CSCE 434 Lecture 9
Jump to navigation
Jump to search
« previous | Friday, September 13, 2013 | next »
TODO: Hennesey, Patterson; Memory Hierarchy
Finite State Machines
Compact way of representing transformation rules of context-free grammar
3 basic states:
- Initial / starting state
- Accept (valid string)
- Reject (errors)
Deterministic Finite Automaton (DFA) code for scanner:
char c = next_char();
state = S0; // start state code
done = false;
token_value = "";
while(not done) {
int class = char_class[c];
int state = next_state[class, state];
switch (state) {
case S1: // building an id
token_value += c;
c = next_char();
break;
case S2: // accept case
token_type = IDENTIFIER;
done = true;
break;
case S3: // error
token_type = ERROR;
done = true;
break;
}
return token_type;
}
Table rows can be used to represent state transformation (input states → output vals and state), as in sequential logic from CSCE 312
We use case statements instead of conditionals here because machine can use JUMP statements (single evaluation) to go directly to a state instead of evaluating a predicate multiple times.
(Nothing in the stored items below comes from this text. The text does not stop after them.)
-- ==== Sys2Proof/Laws/KeepsTensor.lean ====
section
/-!
SUPPORT. What the operations of Machine/Tensor.lean keep (Laws/Keeps.lean).
-/

namespace Sys2Proof.Machine

theorem macroSlot_keeps {s₀ : State} {k : MacroKind} {z0 : State} {z1 : TileId} {z2 : ThreadId} {z3 : Thread} {z4 : SlotWord} (hK : Keeps s₀ z0) :
    Keeps s₀ (macroSlot k z0 z1 z2 z3 z4).st := by
  unfold macroSlot
  repeat' first
    | intro _ | with_reducible exact hK | with_reducible assumption | with_reducible exact Keeps.refl _
    | with_reducible apply State.modTile_keeps | with_reducible apply SlotOut.done_keeps
    | with_reducible apply SlotOut.illegal_keeps | with_reducible apply SlotOut.raise_keeps
    | with_reducible apply Keeps.ite | split | (refine Keeps.of_eq (by assumption) ?_) | (dsimp only; split)
    | with_reducible apply Keeps.updTop

theorem mmSlot_keeps {s₀ : State} {z0 : State} {z1 : TileId} {z2 : ThreadId} {z3 : Thread} {z4 : SlotWord} (hK : Keeps s₀ z0) :
    Keeps s₀ (mmSlot z0 z1 z2 z3 z4).st := by
  unfold mmSlot
  repeat' first
    | intro _ | with_reducible exact hK | with_reducible assumption | with_reducible exact Keeps.refl _
    | with_reducible apply macroSlot_keeps

theorem convSlot_keeps {s₀ : State} {z0 : State} {z1 : TileId} {z2 : ThreadId} {z3 : Thread} {z4 : SlotWord} (hK : Keeps s₀ z0) :
    Keeps s₀ (convSlot z0 z1 z2 z3 z4).st := by
  unfold convSlot
  repeat' first
    | intro _ | with_reducible exact hK | with_reducible assumption | with_reducible exact Keeps.refl _
    | with_reducible apply macroSlot_keeps

theorem dwSlot_keeps {s₀ : State} {z0 : State} {z1 : TileId} {z2 : ThreadId} {z3 : Thread} {z4 : SlotWord} (hK : Keeps s₀ z0) :
    Keeps s₀ (dwSlot z0 z1 z2 z3 z4).st := by
  unfold dwSlot
  repeat' first
    | intro _ | with_reducible exact hK | with_reducible assumption | with_reducible exact Keeps.refl _
    | with_reducible apply macroSlot_keeps

theorem State.startMacro_keeps {s₀ : State} {s : State} {t : TileId} {m : MacroOp} (hK : Keeps s₀ s) :
    Keeps s₀ (State.startMacro s t m) := by
  unfold State.startMacro
  repeat' first
    | intro _ | with_reducible exact hK | with_reducible assumption | with_reducible exact Keeps.refl _
    | with_reducible apply State.modTile_keeps | with_reducible apply Keeps.ite | split
    | (refine Keeps.of_eq (by assumption) ?_) | (dsimp only; split) | with_reducible apply Keeps.updTop

theorem State.readBlk_keeps {s₀ : State} {s : State} {key a n : Nat} (hK : Keeps s₀ s) :
    Keeps s₀ (State.readBlk s key a n).1 := by
  unfold State.readBlk
  repeat' first
    | intro _ | with_reducible exact hK | with_reducible assumption | with_reducible exact Keeps.refl _
    | with_reducible apply State.readMem_keeps

theorem State.readViolation_keeps {s₀ : State} {s : State} {t : TileId} {th slot a : Nat} (hK : Keeps s₀ s) :
    Keeps s₀ (State.readViolation s t th slot a) := by
  unfold State.readViolation
  repeat' first
    | intro _ | with_reducible exact hK | with_reducible assumption | with_reducible exact Keeps.refl _
    | with_reducible apply State.satReg_keeps | with_reducible apply State.tileFault_keeps

theorem State.macroRead_keeps {s₀ : State} {s : State} {t : TileId} (hK : Keeps s₀ s) :
    Keeps s₀ (State.macroRead s t) := by
  unfold State.macroRead
  repeat' first
    | intro _ | with_reducible exact hK | with_reducible assumption | with_reducible exact Keeps.refl _
    | with_reducible apply State.satReg_keeps | with_reducible apply State.modTile_keeps
    | with_reducible apply State.useWide_keeps | with_reducible apply State.readBlk_keeps
    | with_reducible apply State.readViolation_keeps | with_reducible apply Keeps.ite | split
    | (refine Keeps.of_eq (by assumption) ?_) | (dsimp only; split) | with_reducible apply Keeps.updTop

theorem State.macroStart_keeps {s₀ : State} {s : State} {t : TileId} (hK : Keeps s₀ s) :
    Keeps s₀ (State.macroStart s t) := by
  unfold State.macroStart
  repeat' first
    | intro _ | with_reducible exact hK | with_reducible assumption | with_reducible exact Keeps.refl _
    | with_reducible apply State.modTile_keeps | with_reducible apply State.tileFault_keeps
    | with_reducible apply State.overdrawRec_keeps | with_reducible apply State.drawLeave_keeps
    | with_reducible apply State.startMacro_keeps | with_reducible apply State.macroRead_keeps
    | with_reducible apply Keeps.ite | split | (refine Keeps.of_eq (by assumption) ?_) | (dsimp only; split)
    | with_reducible apply Keeps.updTop

theorem State.macroEnd_keeps {s₀ : State} {s : State} {t : TileId} (hK : Keeps s₀ s) :
    Keeps s₀ (State.macroEnd s t) := by
  unfold State.macroEnd
  repeat' first
    | intro _ | with_reducible exact hK | with_reducible assumption | with_reducible exact Keeps.refl _
    | with_reducible apply State.modTile_keeps | with_reducible apply State.signalLocal_keeps
    | with_reducible apply Keeps.ite | with_reducible apply Keeps.foldl | split
    | (refine Keeps.of_eq (by assumption) ?_) | (dsimp only; split) | with_reducible apply Keeps.updTop

theorem accRdSlot_keeps {s₀ : State} {z0 : State} {z1 : TileId} {z2 : ThreadId} {z3 : Thread} {z4 : SlotWord} (hK : Keeps s₀ z0) :
    Keeps s₀ (accRdSlot z0 z1 z2 z3 z4).st := by
  unfold accRdSlot
  repeat' first
    | intro _ | with_reducible exact hK | with_reducible assumption | with_reducible exact Keeps.refl _
    | with_reducible apply SlotOut.done_keeps | with_reducible apply SlotOut.illegal_keeps
    | with_reducible apply State.putV_keeps | with_reducible apply Keeps.ite | split
    | (refine Keeps.of_eq (by assumption) ?_) | (dsimp only; split)

theorem accWrSlot_keeps {s₀ : State} {z0 : State} {z1 : TileId} {z2 : ThreadId} {z3 : Thread} {z4 : SlotWord} (hK : Keeps s₀ z0) :
    Keeps s₀ (accWrSlot z0 z1 z2 z3 z4).st := by
  unfold accWrSlot
  repeat' first
    | intro _ | with_reducible exact hK | with_reducible assumption | with_reducible exact Keeps.refl _
    | with_reducible apply State.modTile_keeps | with_reducible apply SlotOut.done_keeps
    | with_reducible apply SlotOut.illegal_keeps | with_reducible apply Keeps.ite | with_reducible apply Keeps.ite1
    | with_reducible apply Keeps.foldl | with_reducible apply Keeps.foldl1 | split
    | (refine Keeps.of_eq (by assumption) ?_) | (dsimp only; split)

theorem accClrSlot_keeps {s₀ : State} {z0 : State} {z1 : TileId} {z2 : ThreadId} {z3 : Thread} {z4 : SlotWord} (hK : Keeps s₀ z0) :
    Keeps s₀ (accClrSlot z0 z1 z2 z3 z4).st := by
  unfold accClrSlot
  repeat' first
    | intro _ | with_reducible exact hK | with_reducible assumption | with_reducible exact Keeps.refl _
    | with_reducible apply State.modTile_keeps | with_reducible apply SlotOut.done_keeps
    | with_reducible apply SlotOut.illegal_keeps | with_reducible apply Keeps.ite | with_reducible apply Keeps.foldl
    | split | (refine Keeps.of_eq (by assumption) ?_) | (dsimp only; split)

theorem State.jobRead_keeps {s₀ : State} {s : State} {t : TileId} {i : Nat} (hK : Keeps s₀ s) :
    Keeps s₀ (State.jobRead s t i) := by
  unfold State.jobRead
  repeat' first
    | intro _ | with_reducible exact hK | with_reducible assumption | with_reducible exact Keeps.refl _
    | with_reducible apply State.satReg_keeps | with_reducible apply State.modTile_keeps
    | with_reducible apply State.countNdet_keeps | with_reducible apply State.useWide_keeps
    | with_reducible apply State.readBlk_keeps | with_reducible apply State.readViolation_keeps
    | with_reducible apply Keeps.ite | split | (refine Keeps.of_eq (by assumption) ?_) | (dsimp only; split)
    | with_reducible apply Keeps.updTop

theorem lutLoadSlot_keeps {s₀ : State} {z0 : State} {z1 : TileId} {z2 : ThreadId} {z3 : Thread} {z4 : SlotWord} (hK : Keeps s₀ z0) :
    Keeps s₀ (lutLoadSlot z0 z1 z2 z3 z4).st := by
  unfold lutLoadSlot
  repeat' first
    | intro _ | with_reducible exact hK | with_reducible assumption | with_reducible exact Keeps.refl _
    | with_reducible apply State.modTile_keeps | with_reducible apply State.overdrawRec_keeps
    | with_reducible apply State.drawLeave_keeps | with_reducible apply SlotOut.done_keeps
    | with_reducible apply SlotOut.illegal_keeps | with_reducible apply SlotOut.raise_keeps
    | with_reducible apply Keeps.ite | split | (refine Keeps.of_eq (by assumption) ?_) | (dsimp only; split)
    | with_reducible apply Keeps.updTop

theorem State.lutComplete_keeps {s₀ : State} {s : State} {t : TileId} (hK : Keeps s₀ s) :
    Keeps s₀ (State.lutComplete s t) := by
  unfold State.lutComplete
  repeat' first
    | intro _ | with_reducible exact hK | with_reducible assumption | with_reducible exact Keeps.refl _
    | with_reducible apply State.modTile_keeps | with_reducible apply Keeps.ite | with_reducible apply Keeps.ite1
    | with_reducible apply Keeps.foldl | with_reducible apply Keeps.foldl1 | split
    | (refine Keeps.of_eq (by assumption) ?_) | (dsimp only; split) | with_reducible apply Keeps.updTop

end Sys2Proof.Machine
end

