theorem State.skimLatch_keeps {s₀ : State} {s : State} (hK : Keeps s₀ s) :
    Keeps s₀ (State.skimLatch s) := by
  unfold State.skimLatch
  repeat' first
    | intro _ | with_reducible exact hK | with_reducible assumption | with_reducible exact Keeps.refl _
    | with_reducible apply State.orReg_keeps | with_reducible apply Keeps.ite | split
    | (refine Keeps.of_eq (by assumption) ?_) | (dsimp only; split) | with_reducible apply Keeps.updTop

theorem State.frameBegin_keeps {s₀ : State} {s : State} {v : Nat} {kept : Bool} (hK : Keeps s₀ s) :
    Keeps s₀ (State.frameBegin s v kept) := by
  unfold State.frameBegin
  repeat' first
    | intro _ | with_reducible exact hK | with_reducible assumption | with_reducible exact Keeps.refl _
    | with_reducible apply State.setReg_keeps | with_reducible apply State.clrReg_keeps
    | with_reducible apply State.takeLead_keeps | with_reducible apply Keeps.ite | with_reducible apply Keeps.ite1
    | with_reducible apply Keeps.foldl | with_reducible apply Keeps.foldl1 | split
    | (refine Keeps.of_eq (by assumption) ?_) | (dsimp only; split) | with_reducible apply Keeps.updTop

theorem State.driveBits_keeps {s₀ : State} {s : State} (hK : Keeps s₀ s) :
    Keeps s₀ (State.driveBits s) := by
  unfold State.driveBits
  repeat' first
    | intro _ | with_reducible exact hK | with_reducible assumption | with_reducible exact Keeps.refl _
    | with_reducible apply State.modReg_keeps

theorem State.scanTick_keeps {s₀ : State} {s : State} (hK : Keeps s₀ s) :
    Keeps s₀ (State.scanTick s) := by
  unfold State.scanTick
  repeat' first
    | intro _ | with_reducible exact hK | with_reducible assumption | with_reducible exact Keeps.refl _
    | with_reducible apply State.decideTs_keeps | with_reducible apply State.decideMode_keeps
    | with_reducible apply State.skimLatch_keeps | with_reducible apply State.frameBegin_keeps
    | with_reducible apply State.driveBits_keeps | with_reducible apply Keeps.ite | split
    | (refine Keeps.of_eq (by assumption) ?_) | (dsimp only; split) | with_reducible apply Keeps.updTop

theorem State.rasterOff_keeps {s₀ : State} {s : State} (hK : Keeps s₀ s) :
    Keeps s₀ (State.rasterOff s) := by
  unfold State.rasterOff
  repeat' first
    | intro _ | with_reducible exact hK | with_reducible assumption | with_reducible exact Keeps.refl _
    | with_reducible apply State.setReg_keeps | with_reducible apply State.clrReg_keeps
    | with_reducible apply Keeps.updTop

theorem State.tgStop_keeps {s₀ : State} {s : State} (hK : Keeps s₀ s) :
    Keeps s₀ (State.tgStop s) := by
  unfold State.tgStop
  repeat' first
    | intro _ | with_reducible exact hK | with_reducible assumption | with_reducible exact Keeps.refl _
    | with_reducible apply State.setReg_keeps | with_reducible apply State.planOff_keeps
    | with_reducible apply State.rasterOff_keeps

theorem State.tickEvent_keeps {s₀ : State} {s : State} (hK : Keeps s₀ s) :
    Keeps s₀ (State.tickEvent s) := by
  unfold State.tickEvent
  repeat' first
    | intro _ | with_reducible exact hK | with_reducible assumption | with_reducible exact Keeps.refl _
    | with_reducible apply State.satReg_keeps | with_reducible apply State.tickRegs_keeps
    | with_reducible apply State.deliverTick_keeps | with_reducible apply State.scanTick_keeps
    | with_reducible apply State.tgStop_keeps | with_reducible apply Keeps.ite | split
    | (refine Keeps.of_eq (by assumption) ?_) | (dsimp only; split)

theorem State.tileBudget_keeps {s₀ : State} {s : State} {t : TileId} (hK : Keeps s₀ s) :
    Keeps s₀ (State.tileBudget s t) := by
  unfold State.tileBudget
  repeat' first
    | intro _ | with_reducible exact hK | with_reducible assumption | with_reducible exact Keeps.refl _
    | with_reducible apply State.tickFlag_keeps | with_reducible apply State.tileFault_keeps
    | with_reducible apply Keeps.ite | split | (refine Keeps.of_eq (by assumption) ?_) | (dsimp only; split)
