-- ==== Sys2Proof/Laws/KeepsIdle.lean ====
section
/-!
SUPPORT. What the operations of Machine/Idle.lean keep (Laws/Keeps.lean).
-/

namespace Sys2Proof.Machine

theorem State.latchSubst_keeps {s₀ : State} {s : State} (hK : Keeps s₀ s) :
    Keeps s₀ (State.latchSubst s) := by
  unfold State.latchSubst
  repeat' first
    | intro _ | with_reducible exact hK | with_reducible assumption | with_reducible exact Keeps.refl _
    | with_reducible apply Keeps.ite | with_reducible apply Keeps.ite1 | split
    | (refine Keeps.of_eq (by assumption) ?_) | (dsimp only; split) | with_reducible apply Keeps.updTop

theorem State.countLeaveWaits_keeps {s₀ : State} {s : State} (hK : Keeps s₀ s) :
    Keeps s₀ (State.countLeaveWaits s) := by
  unfold State.countLeaveWaits
  repeat' first
    | intro _ | with_reducible exact hK | with_reducible assumption | with_reducible exact Keeps.refl _
    | with_reducible apply State.countNdet_keeps | with_reducible apply Keeps.ite | split
    | (refine Keeps.of_eq (by assumption) ?_) | (dsimp only; split)

theorem State.releaseGrants_keeps {s₀ : State} {s : State} (hK : Keeps s₀ s) :
    Keeps s₀ (State.releaseGrants s) := by
  unfold State.releaseGrants
  repeat' first
    | intro _ | with_reducible exact hK | with_reducible assumption | with_reducible exact Keeps.refl _
    | with_reducible apply State.mapTiles_keeps | with_reducible apply Keeps.updTop

theorem State.markWaits_keeps {s₀ : State} {s : State} (hK : Keeps s₀ s) :
    Keeps s₀ (State.markWaits s) := by
  unfold State.markWaits
  repeat' first
    | intro _ | with_reducible exact hK | with_reducible assumption | with_reducible exact Keeps.refl _
    | with_reducible apply Keeps.ite | with_reducible apply Keeps.ite1 | split
    | (refine Keeps.of_eq (by assumption) ?_) | (dsimp only; split) | with_reducible apply Keeps.updTop
    | with_reducible apply Keeps.updTopMem

theorem State.bellPend_keeps {s₀ : State} {s : State} (hK : Keeps s₀ s) :
    Keeps s₀ (State.bellPend s) := by
  unfold State.bellPend
  repeat' first
    | intro _ | with_reducible exact hK | with_reducible assumption | with_reducible exact Keeps.refl _
    | with_reducible apply State.fresh_keeps | with_reducible apply Keeps.updTop

theorem State.cfgNext_keeps {s₀ : State} {s : State} (hK : Keeps s₀ s) :
    Keeps s₀ (State.cfgNext s) := by
  unfold State.cfgNext
  repeat' first
    | intro _ | with_reducible exact hK | with_reducible assumption | with_reducible exact Keeps.refl _
    | with_reducible apply State.modTile_keeps | with_reducible apply State.setCfg_keeps
    | with_reducible apply Keeps.ite | with_reducible apply Keeps.ite1 | with_reducible apply Keeps.foldl
    | with_reducible apply Keeps.foldl1 | split | (refine Keeps.of_eq (by assumption) ?_) | (dsimp only; split)

theorem State.endUses_keeps {s₀ : State} {s : State} (hK : Keeps s₀ s) :
    Keeps s₀ (State.endUses s) := by
  unfold State.endUses
  repeat' first
    | intro _ | with_reducible exact hK | with_reducible assumption | with_reducible exact Keeps.refl _
    | with_reducible apply State.mapTiles_keeps | with_reducible apply Keeps.updTop
    | with_reducible apply Keeps.updTopMem

theorem State.stepCount_keeps {s₀ : State} {s : State} (hK : Keeps s₀ s) :
    Keeps s₀ (State.stepCount s) := by
  unfold State.stepCount
  repeat' first
    | intro _ | with_reducible exact hK | with_reducible assumption | with_reducible exact Keeps.refl _
    | with_reducible apply State.stepEnd_keeps | with_reducible apply Keeps.ite | split
    | (refine Keeps.of_eq (by assumption) ?_) | (dsimp only; split) | with_reducible apply Keeps.updTop

theorem State.stopNext_keeps {s₀ : State} {s : State} (hK : Keeps s₀ s) :
    Keeps s₀ (State.stopNext s) := by
  unfold State.stopNext
  repeat' first
    | intro _ | with_reducible exact hK | with_reducible assumption | with_reducible exact Keeps.refl _
    | with_reducible apply State.setReg_keeps | with_reducible apply State.modReg_keeps
    | with_reducible apply Keeps.ite | split | (refine Keeps.of_eq (by assumption) ?_) | (dsimp only; split)
    | with_reducible apply Keeps.updTop

theorem State.endCk_keeps {s₀ : State} {s : State} (hK : Keeps s₀ s) : Keeps s₀ (State.endCk s) := by
  have a : ∀ x : State, Keeps s₀ x → Keeps s₀ (if x.now.sample then x.blankDecide else x) :=
    fun _ h => Keeps.ite (State.blankDecide_keeps h) h
  have b : ∀ x : State, Keeps s₀ x → Keeps s₀ (if x.now.te && x.pdOn 3 then x.orReg rTeLine 0x10000 else x) :=
    fun _ h => Keeps.ite (State.orReg_keeps h) h
  have c : ∀ x : State, Keeps s₀ x → Keeps s₀ x.cfgNext.evalWatches.evalWatchers.latchSubst.countLeaveWaits.releaseGrants :=
    fun _ h => State.releaseGrants_keeps (State.countLeaveWaits_keeps (State.latchSubst_keeps (State.evalWatchers_keeps
      (State.evalWatches_keeps (State.cfgNext_keeps h)))))
  have d : ∀ x : State, Keeps s₀ x → Keeps s₀ ((List.range 64).foldl State.countHold x).noteEligible :=
    fun _ h => State.noteEligible_keeps (Keeps.foldl h (fun _ _ k => State.countHold_keeps k))
  have e : ∀ x : State, Keeps s₀ x →
      Keeps s₀ (if x.frameActs then allTiles.foldl State.moveWaits x.markWaits else x).tellLevels.bellPend.nextLines :=
    fun _ h => State.nextLines_keeps (State.bellPend_keeps (State.tellLevels_keeps
      (Keeps.ite (Keeps.foldl (State.markWaits_keeps h) (fun _ _ k => State.moveWaits_keeps k)) h)))
  have f : ∀ x : State, Keeps s₀ x →
      Keeps s₀ (if x.scan.videoOk && !x.videoHolds then { x with scan := { x.scan with videoOk := false } } else x) :=
    fun _ h => Keeps.ite (Keeps.updTop h) h
  unfold State.endCk
  with_reducible exact State.stopNext_keeps (State.stepCount_keeps (State.alertForget_keeps (State.loseLate_keeps
    (State.endUses_keeps (f _ (e _ (d _ (c _ (b _ (a _ hK))))))))))

theorem State.aonTime_keeps {s₀ : State} {s : State} (hK : Keeps s₀ s) :
    Keeps s₀ (State.aonTime s) := by
  unfold State.aonTime
  repeat' first
    | intro _ | with_reducible exact hK | with_reducible assumption | with_reducible exact Keeps.refl _
    | with_reducible apply Keeps.updTop

theorem State.coreCycles_keeps {s₀ : State} {s : State} (hK : Keeps s₀ s) :
    Keeps s₀ (State.coreCycles s) := by
  unfold State.coreCycles
  repeat' first
    | intro _ | with_reducible exact hK | with_reducible assumption | with_reducible exact Keeps.refl _
    | with_reducible apply Keeps.updTop

theorem State.nextCk_keeps {s₀ : State} {s : State} (hK : Keeps s₀ s) :
    Keeps s₀ (State.nextCk s) := by
  unfold State.nextCk
  repeat' first
    | intro _ | with_reducible exact hK | with_reducible assumption | with_reducible exact Keeps.refl _
    | with_reducible apply State.satReg_keeps | with_reducible apply State.holdoffLate_keeps
    | with_reducible apply State.timerMatch_keeps | with_reducible apply State.aonTime_keeps
    | with_reducible apply State.coreCycles_keeps | with_reducible apply Keeps.ite | with_reducible apply Keeps.foldl
    | split | (refine Keeps.of_eq (by assumption) ?_) | (dsimp only; split) | with_reducible apply Keeps.updTop

theorem State.faultArrives_keeps {s₀ : State} {s : State} {t : Nat} (hK : Keeps s₀ s) :
    Keeps s₀ (State.faultArrives s t) := by
  unfold State.faultArrives
  repeat' first
    | intro _ | with_reducible exact hK | with_reducible assumption | with_reducible exact Keeps.refl _
    | with_reducible apply State.orReg_keeps | with_reducible apply State.frameEnds_keeps
    | with_reducible apply Keeps.foldl | with_reducible apply Keeps.updTop

theorem State.faultsArrive_keeps {s₀ : State} {s : State} (hK : Keeps s₀ s) :
    Keeps s₀ (State.faultsArrive s) := by
  unfold State.faultsArrive
  repeat' first
    | intro _ | with_reducible exact hK | with_reducible assumption | with_reducible exact Keeps.refl _
    | with_reducible apply State.faultArrives_keeps | with_reducible apply Keeps.foldl
    | with_reducible apply Keeps.updTop

theorem State.askLeave_keeps {s₀ : State} {s : State} {t : TileId} (hK : Keeps s₀ s) :
    Keeps s₀ (State.askLeave s t) := by
  unfold State.askLeave
  repeat' first
    | intro _ | with_reducible exact hK | with_reducible assumption | with_reducible exact Keeps.refl _
    | with_reducible apply State.modTile_keeps | with_reducible apply State.request_keeps
    | with_reducible apply Keeps.ite | split | (refine Keeps.of_eq (by assumption) ?_) | (dsimp only; split)
    | with_reducible apply Keeps.updTop

theorem State.jobsNow_keeps {s₀ : State} {s : State} {t : TileId} (hK : Keeps s₀ s) : Keeps s₀ (State.jobsNow s t) := by
  unfold State.jobsNow
  with_reducible refine State.modTile_keeps (Keeps.foldl (Keeps.foldl hK ?_) ?_)
  · exact fun _ _ h => State.jobWrite_keeps (State.jobRead_keeps h)
  · exact fun _ _ h => State.jobFinish_keeps h

theorem State.tileNow_keeps {s₀ : State} {s : State} {t : TileId} (hK : Keeps s₀ s) :
    Keeps s₀ (State.tileNow s t) := by
  unfold State.tileNow
  repeat' first
    | intro _ | with_reducible exact hK | with_reducible assumption | with_reducible exact Keeps.refl _
    | with_reducible apply State.macroRead_keeps | with_reducible apply State.moveDueNow_keeps
    | with_reducible apply State.evalWaits_keeps | with_reducible apply State.threadsNow_keeps
    | with_reducible apply State.traceSend_keeps | with_reducible apply State.askLeave_keeps
    | with_reducible apply State.jobsNow_keeps | with_reducible apply Keeps.ite | split
    | (refine Keeps.of_eq (by assumption) ?_) | (dsimp only; split)

theorem State.scanPending_keeps {s₀ : State} {s : State} (hK : Keeps s₀ s) :
    Keeps s₀ (State.scanPending s) := by
  unfold State.scanPending
  repeat' first
    | intro _ | with_reducible exact hK | with_reducible assumption | with_reducible exact Keeps.refl _
    | with_reducible apply State.decideTs_keeps | with_reducible apply State.decideMode_keeps
    | with_reducible apply Keeps.ite | split | (refine Keeps.of_eq (by assumption) ?_) | (dsimp only; split)

theorem State.throtHolds_keeps {s₀ : State} {s : State} (hK : Keeps s₀ s) :
    Keeps s₀ (State.throtHolds s) := by
  unfold State.throtHolds
  repeat' first
    | intro _ | with_reducible exact hK | with_reducible assumption | with_reducible exact Keeps.refl _
    | with_reducible apply State.setStep_keeps | with_reducible apply Keeps.ite | split
    | (refine Keeps.of_eq (by assumption) ?_) | (dsimp only; split)

theorem State.beginCk_keeps {s₀ : State} {s : State} (hK : Keeps s₀ s) :
    Keeps s₀ (State.beginCk s) := by
  unfold State.beginCk
  repeat' first
    | intro _ | with_reducible exact hK | with_reducible assumption | with_reducible exact Keeps.refl _
    | with_reducible apply State.copyLeft_keeps | with_reducible apply State.injectAll_keeps
    | with_reducible apply State.traceTake_keeps | with_reducible apply State.faultsArrive_keeps
    | with_reducible apply State.tileNow_keeps | with_reducible apply State.scanPending_keeps
    | with_reducible apply State.throtHolds_keeps | with_reducible apply Keeps.ite | with_reducible apply Keeps.foldl
    | split | (refine Keeps.of_eq (by assumption) ?_) | (dsimp only; split)

theorem State.passCk_keeps {s₀ : State} {s : State} (hK : Keeps s₀ s) :
    Keeps s₀ (State.passCk s) := by
  unfold State.passCk
  repeat' first
    | intro _ | with_reducible exact hK | with_reducible assumption | with_reducible exact Keeps.refl _
    | with_reducible apply State.endCk_keeps | with_reducible apply State.nextCk_keeps
    | with_reducible apply State.beginCk_keeps | with_reducible apply Keeps.ite | split
    | (refine Keeps.of_eq (by assumption) ?_) | (dsimp only; split)

end Sys2Proof.Machine
end

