-- ==== Sys2Proof/Laws/PerInstr.lean ====
section
/-!
SUPPORT. What holds of every command as syntax, one lemma for each constructor.
-/

namespace Sys2Proof.Laws.Shape

/-- A command is well formed whatever its operands, unless it is a sideband request: of a request, its form and the
number of its operand bytes alone decide it (R556, R559, notes/assumptions/5.md). -/
def Statement (i : Instr) : Prop :=
  i.wellFormed = true ∨ ∃ (f : SbForm) (lens : Nat → Bool) (n : Nat), i.wellFormed = sbForm f lens n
Even better, GOTO:
S1: setup()
do_something()
if (condition)
goto S2
else
goto S3
S2: setup()
do_something_else()
if (condition)
goto S1
S3: setup
do_yet_another_thing()
// ...
Problematic features:
- reserved keywords
- significant blanks (whitespace)
- string constants and special chars in strings
- finite closures (limitations on identifier lengths)
Lexical Errors
- Report it?
- Correct it? (it is possible)
- Ignore and Recover?
Techniques
- minimum distance correction (did you mean?)
- hard token recovery (reset state after getting error)
Scanner Generators
- Construct a DFA
- Minimize states (automaton optimization, e.g. merge identical states)
- Emit code/table